### Directions
From the line with "-- ==== Sys2Proof/Laws/FollowsPolicy.lean" through the line with "s.csr := (rfl)", repeat the entries verbatim, both end lines included, and add nothing.

------------------------------------------------------------

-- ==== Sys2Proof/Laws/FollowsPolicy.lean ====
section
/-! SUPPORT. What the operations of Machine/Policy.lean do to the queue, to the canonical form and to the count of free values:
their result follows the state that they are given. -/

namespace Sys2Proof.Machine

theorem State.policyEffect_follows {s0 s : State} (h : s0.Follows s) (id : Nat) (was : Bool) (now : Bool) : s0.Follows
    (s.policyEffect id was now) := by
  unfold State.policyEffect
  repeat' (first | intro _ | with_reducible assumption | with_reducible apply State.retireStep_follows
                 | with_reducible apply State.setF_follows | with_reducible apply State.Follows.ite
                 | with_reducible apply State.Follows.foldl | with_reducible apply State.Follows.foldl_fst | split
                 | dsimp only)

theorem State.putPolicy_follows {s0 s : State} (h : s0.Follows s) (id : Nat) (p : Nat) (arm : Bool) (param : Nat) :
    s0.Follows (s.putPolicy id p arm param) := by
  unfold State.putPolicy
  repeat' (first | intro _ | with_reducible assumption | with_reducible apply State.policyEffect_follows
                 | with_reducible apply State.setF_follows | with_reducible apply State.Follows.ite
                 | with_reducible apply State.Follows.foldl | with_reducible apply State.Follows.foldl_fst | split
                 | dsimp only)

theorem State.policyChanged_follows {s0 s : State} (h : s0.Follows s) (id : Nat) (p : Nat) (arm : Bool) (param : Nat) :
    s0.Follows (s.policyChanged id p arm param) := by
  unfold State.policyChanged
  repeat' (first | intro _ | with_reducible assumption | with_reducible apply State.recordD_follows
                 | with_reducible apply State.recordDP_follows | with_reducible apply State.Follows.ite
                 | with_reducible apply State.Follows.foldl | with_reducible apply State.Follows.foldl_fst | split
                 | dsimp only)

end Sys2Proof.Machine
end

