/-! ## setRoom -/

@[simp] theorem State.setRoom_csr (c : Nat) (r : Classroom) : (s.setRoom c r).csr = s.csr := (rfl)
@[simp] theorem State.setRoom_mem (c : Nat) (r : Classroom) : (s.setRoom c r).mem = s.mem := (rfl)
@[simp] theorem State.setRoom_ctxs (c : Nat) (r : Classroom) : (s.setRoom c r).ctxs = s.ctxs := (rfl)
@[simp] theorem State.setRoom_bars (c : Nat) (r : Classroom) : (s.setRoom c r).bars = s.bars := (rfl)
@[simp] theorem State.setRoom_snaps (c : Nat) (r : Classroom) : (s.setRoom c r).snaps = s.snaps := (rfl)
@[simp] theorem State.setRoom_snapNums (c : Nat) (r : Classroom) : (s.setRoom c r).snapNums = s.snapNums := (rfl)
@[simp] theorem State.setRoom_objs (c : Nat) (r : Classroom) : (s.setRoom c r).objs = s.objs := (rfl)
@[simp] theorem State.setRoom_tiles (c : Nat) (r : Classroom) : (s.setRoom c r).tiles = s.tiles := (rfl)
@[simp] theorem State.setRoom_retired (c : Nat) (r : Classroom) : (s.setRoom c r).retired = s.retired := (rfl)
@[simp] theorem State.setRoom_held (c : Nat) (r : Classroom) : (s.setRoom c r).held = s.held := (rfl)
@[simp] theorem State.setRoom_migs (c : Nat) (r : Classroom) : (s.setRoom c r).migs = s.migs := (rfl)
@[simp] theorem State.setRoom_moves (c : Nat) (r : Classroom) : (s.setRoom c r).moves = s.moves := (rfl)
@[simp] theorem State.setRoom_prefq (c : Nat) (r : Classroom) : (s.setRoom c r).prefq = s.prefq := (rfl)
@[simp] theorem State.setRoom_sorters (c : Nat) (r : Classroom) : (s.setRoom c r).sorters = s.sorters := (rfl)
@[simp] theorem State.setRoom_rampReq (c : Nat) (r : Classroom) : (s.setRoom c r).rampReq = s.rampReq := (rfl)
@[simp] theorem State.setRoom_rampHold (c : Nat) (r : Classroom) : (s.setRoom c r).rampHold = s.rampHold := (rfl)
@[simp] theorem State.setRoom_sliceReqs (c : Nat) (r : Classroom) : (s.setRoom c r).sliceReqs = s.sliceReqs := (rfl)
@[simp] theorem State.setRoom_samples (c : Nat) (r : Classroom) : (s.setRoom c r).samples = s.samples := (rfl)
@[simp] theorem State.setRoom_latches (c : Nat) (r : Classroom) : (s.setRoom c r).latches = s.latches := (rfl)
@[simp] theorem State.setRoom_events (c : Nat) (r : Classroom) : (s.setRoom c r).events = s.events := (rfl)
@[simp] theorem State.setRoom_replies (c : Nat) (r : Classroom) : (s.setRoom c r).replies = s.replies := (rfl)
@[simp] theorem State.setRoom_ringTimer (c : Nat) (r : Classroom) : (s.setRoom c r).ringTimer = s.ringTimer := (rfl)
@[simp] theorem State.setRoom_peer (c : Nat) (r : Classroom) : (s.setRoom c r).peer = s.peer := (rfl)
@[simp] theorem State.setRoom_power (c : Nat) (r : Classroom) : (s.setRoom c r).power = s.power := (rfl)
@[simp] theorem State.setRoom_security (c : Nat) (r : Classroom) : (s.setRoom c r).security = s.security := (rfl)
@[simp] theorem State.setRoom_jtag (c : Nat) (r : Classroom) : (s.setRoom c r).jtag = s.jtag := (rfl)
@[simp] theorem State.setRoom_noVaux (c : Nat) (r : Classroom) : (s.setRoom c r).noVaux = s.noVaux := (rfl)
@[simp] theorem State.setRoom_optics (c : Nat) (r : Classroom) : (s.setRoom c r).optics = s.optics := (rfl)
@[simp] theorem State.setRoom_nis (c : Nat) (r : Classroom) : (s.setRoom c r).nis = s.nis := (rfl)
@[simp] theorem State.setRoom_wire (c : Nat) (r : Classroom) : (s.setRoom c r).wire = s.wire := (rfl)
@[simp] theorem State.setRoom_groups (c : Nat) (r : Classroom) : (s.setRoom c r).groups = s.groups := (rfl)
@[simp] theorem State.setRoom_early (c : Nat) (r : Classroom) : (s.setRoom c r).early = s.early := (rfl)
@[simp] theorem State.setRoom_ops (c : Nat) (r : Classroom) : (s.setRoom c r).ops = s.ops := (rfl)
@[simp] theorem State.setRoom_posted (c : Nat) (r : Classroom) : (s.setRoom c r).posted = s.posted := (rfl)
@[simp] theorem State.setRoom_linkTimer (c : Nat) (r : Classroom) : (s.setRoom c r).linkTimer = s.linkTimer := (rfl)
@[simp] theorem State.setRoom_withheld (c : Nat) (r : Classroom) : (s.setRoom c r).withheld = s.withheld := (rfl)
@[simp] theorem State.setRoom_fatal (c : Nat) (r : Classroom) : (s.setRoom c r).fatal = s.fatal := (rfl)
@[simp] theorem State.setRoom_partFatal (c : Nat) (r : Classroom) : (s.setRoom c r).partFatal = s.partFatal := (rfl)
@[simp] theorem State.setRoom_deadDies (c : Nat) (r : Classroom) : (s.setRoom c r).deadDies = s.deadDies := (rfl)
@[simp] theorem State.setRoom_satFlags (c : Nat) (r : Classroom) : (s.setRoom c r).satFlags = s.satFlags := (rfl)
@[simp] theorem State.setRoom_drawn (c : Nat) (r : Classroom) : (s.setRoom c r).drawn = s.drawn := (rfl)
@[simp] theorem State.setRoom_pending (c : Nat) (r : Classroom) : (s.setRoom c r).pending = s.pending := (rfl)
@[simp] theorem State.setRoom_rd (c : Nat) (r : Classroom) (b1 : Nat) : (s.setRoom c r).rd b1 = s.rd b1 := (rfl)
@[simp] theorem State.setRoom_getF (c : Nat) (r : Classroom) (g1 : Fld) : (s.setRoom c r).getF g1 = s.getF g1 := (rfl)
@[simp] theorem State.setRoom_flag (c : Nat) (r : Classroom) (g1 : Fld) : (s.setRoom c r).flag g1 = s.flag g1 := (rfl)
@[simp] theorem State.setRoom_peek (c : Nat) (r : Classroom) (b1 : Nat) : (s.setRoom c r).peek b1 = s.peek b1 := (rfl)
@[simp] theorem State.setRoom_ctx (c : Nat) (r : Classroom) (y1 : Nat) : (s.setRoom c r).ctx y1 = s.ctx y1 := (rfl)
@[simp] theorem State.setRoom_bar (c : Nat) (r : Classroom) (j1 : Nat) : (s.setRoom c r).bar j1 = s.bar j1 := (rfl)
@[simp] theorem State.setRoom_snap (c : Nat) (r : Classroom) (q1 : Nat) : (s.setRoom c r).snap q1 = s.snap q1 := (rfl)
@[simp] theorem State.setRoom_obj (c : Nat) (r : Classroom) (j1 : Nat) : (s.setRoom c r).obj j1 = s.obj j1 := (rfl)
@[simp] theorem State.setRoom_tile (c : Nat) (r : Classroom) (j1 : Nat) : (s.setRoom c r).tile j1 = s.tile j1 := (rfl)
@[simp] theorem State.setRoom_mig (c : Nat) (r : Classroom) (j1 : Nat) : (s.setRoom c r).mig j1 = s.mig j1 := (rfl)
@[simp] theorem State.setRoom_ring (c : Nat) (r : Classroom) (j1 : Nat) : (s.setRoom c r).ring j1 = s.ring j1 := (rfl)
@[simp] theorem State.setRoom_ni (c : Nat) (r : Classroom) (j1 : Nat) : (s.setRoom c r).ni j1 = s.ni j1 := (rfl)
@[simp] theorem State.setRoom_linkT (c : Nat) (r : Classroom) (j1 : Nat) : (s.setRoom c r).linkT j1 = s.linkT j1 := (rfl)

------------------------------------------------------------

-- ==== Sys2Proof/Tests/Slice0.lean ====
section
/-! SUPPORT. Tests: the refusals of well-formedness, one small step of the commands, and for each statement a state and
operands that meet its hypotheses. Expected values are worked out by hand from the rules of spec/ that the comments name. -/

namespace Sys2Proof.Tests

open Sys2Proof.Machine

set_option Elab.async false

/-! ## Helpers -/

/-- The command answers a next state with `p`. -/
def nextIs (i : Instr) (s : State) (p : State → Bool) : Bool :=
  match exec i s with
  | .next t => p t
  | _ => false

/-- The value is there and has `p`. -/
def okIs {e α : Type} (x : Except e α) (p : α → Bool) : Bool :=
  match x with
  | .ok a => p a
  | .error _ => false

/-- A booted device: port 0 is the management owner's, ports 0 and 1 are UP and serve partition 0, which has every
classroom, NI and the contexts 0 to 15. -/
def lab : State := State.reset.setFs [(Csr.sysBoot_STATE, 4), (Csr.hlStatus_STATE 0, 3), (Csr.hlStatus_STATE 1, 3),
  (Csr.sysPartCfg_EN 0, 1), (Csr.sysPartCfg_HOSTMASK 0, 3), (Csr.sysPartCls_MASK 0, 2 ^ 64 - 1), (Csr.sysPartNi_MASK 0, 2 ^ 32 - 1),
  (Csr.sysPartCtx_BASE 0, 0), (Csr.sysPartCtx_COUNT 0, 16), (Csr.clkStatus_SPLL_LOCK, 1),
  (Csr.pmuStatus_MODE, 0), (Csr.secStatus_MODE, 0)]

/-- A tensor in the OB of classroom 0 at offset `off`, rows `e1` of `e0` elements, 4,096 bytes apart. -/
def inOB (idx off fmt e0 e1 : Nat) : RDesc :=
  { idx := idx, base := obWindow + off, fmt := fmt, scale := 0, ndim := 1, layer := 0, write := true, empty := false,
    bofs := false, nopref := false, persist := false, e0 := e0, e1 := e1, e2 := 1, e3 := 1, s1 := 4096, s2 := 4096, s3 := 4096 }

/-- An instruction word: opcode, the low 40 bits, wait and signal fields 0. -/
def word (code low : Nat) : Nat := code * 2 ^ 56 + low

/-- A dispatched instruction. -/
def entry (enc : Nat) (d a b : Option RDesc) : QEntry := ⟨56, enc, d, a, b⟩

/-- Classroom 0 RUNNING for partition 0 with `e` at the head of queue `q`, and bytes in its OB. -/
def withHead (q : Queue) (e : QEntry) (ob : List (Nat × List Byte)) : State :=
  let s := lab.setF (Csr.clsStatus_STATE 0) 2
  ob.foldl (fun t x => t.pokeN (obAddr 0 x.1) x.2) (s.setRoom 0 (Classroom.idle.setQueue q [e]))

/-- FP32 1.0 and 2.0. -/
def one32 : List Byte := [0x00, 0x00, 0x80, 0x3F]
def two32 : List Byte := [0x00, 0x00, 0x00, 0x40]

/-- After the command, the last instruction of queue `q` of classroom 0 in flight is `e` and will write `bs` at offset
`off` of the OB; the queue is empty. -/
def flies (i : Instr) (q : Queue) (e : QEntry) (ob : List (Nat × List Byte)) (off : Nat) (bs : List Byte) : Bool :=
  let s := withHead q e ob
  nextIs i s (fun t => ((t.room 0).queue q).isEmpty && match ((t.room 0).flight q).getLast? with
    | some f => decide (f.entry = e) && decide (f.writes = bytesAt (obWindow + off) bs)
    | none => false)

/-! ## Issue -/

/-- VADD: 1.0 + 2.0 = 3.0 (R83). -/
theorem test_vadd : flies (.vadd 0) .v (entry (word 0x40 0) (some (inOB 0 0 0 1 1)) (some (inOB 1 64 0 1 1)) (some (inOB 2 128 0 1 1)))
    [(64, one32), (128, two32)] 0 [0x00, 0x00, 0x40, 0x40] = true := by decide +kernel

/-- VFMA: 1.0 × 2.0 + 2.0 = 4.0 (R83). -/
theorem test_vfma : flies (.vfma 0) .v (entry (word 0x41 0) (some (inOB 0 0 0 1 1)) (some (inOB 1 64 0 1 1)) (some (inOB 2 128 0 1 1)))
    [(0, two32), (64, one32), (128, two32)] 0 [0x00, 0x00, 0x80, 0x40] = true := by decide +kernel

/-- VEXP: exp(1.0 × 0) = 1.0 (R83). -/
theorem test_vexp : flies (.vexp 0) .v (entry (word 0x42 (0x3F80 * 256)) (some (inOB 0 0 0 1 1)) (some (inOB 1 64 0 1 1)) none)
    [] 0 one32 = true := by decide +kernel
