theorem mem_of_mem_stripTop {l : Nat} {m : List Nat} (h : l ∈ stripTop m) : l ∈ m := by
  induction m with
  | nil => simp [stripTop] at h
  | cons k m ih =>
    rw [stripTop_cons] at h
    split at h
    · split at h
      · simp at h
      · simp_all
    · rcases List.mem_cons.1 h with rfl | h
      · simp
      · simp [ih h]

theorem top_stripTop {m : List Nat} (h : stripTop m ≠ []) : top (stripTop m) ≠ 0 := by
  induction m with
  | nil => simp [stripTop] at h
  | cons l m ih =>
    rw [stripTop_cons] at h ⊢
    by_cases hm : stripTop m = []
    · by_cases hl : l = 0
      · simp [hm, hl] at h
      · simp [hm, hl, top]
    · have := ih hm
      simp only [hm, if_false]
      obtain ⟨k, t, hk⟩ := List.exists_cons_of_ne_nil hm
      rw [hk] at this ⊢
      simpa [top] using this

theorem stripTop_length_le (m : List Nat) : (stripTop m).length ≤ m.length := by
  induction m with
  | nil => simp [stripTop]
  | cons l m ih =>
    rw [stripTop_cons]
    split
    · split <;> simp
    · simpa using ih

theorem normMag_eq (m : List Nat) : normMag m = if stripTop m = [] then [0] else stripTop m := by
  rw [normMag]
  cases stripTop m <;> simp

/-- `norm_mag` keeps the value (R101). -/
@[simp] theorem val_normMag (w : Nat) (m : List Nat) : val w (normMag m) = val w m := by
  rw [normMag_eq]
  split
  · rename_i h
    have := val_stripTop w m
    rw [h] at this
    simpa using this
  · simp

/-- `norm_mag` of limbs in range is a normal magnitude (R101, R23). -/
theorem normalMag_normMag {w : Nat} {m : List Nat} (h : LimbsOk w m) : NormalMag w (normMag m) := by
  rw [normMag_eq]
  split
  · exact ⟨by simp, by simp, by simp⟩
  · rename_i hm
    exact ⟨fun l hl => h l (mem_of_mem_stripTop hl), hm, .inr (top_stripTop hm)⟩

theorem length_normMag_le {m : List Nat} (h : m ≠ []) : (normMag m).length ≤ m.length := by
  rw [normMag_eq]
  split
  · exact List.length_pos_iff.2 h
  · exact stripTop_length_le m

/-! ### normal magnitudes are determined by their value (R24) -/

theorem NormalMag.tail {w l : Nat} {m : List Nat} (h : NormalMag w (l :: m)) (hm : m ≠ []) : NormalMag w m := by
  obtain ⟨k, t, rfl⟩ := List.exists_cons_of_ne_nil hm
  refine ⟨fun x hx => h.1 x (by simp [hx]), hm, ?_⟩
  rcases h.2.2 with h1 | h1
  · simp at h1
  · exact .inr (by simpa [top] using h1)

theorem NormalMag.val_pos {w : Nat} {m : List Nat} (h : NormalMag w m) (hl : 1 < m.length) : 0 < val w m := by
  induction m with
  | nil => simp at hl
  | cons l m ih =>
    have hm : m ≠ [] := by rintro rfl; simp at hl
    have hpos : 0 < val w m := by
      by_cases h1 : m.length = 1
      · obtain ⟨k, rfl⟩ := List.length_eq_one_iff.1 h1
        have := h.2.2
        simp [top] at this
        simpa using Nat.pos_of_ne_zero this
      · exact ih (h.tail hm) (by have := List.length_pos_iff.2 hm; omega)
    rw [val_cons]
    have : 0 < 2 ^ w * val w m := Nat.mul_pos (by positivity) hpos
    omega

------------------------------------------------------------

### Response to the task
-- ==== Sys2Proof/Laws/FollowsPolicy.lean ====
section
/-! SUPPORT. What the operations of Machine/Policy.lean do to the queue, to the canonical form and to the count of free values:
their result follows the state that they are given. -/

namespace Sys2Proof.Machine

theorem State.policyEffect_follows {s0 s : State} (h : s0.Follows s) (id : Nat) (was : Bool) (now : Bool) : s0.Follows
    (s.policyEffect id was now) := by
  unfold State.policyEffect
  repeat' (first | intro _ | with_reducible assumption | with_reducible apply State.retireStep_follows
                 | with_reducible apply State.setF_follows | with_reducible apply State.Follows.ite
                 | with_reducible apply State.Follows.foldl | with_reducible apply State.Follows.foldl_fst | split
                 | dsimp only)

theorem State.putPolicy_follows {s0 s : State} (h : s0.Follows s) (id : Nat) (p : Nat) (arm : Bool) (param : Nat) :
    s0.Follows (s.putPolicy id p arm param) := by
  unfold State.putPolicy
  repeat' (first | intro _ | with_reducible assumption | with_reducible apply State.policyEffect_follows
                 | with_reducible apply State.setF_follows | with_reducible apply State.Follows.ite
                 | with_reducible apply State.Follows.foldl | with_reducible apply State.Follows.foldl_fst | split
                 | dsimp only)

theorem State.policyChanged_follows {s0 s : State} (h : s0.Follows s) (id : Nat) (p : Nat) (arm : Bool) (param : Nat) :
    s0.Follows (s.policyChanged id p arm param) := by
  unfold State.policyChanged
  repeat' (first | intro _ | with_reducible assumption | with_reducible apply State.recordD_follows
                 | with_reducible apply State.recordDP_follows | with_reducible apply State.Follows.ite
                 | with_reducible apply State.Follows.foldl | with_reducible apply State.Follows.foldl_fst | split
                 | dsimp only)

end Sys2Proof.Machine
end

/-! ## setRoom -/

@[simp] theorem State.setRoom_csr (c : Nat) (r : Classroom) : (s.setRoom c r).csr = s.csr := (rfl)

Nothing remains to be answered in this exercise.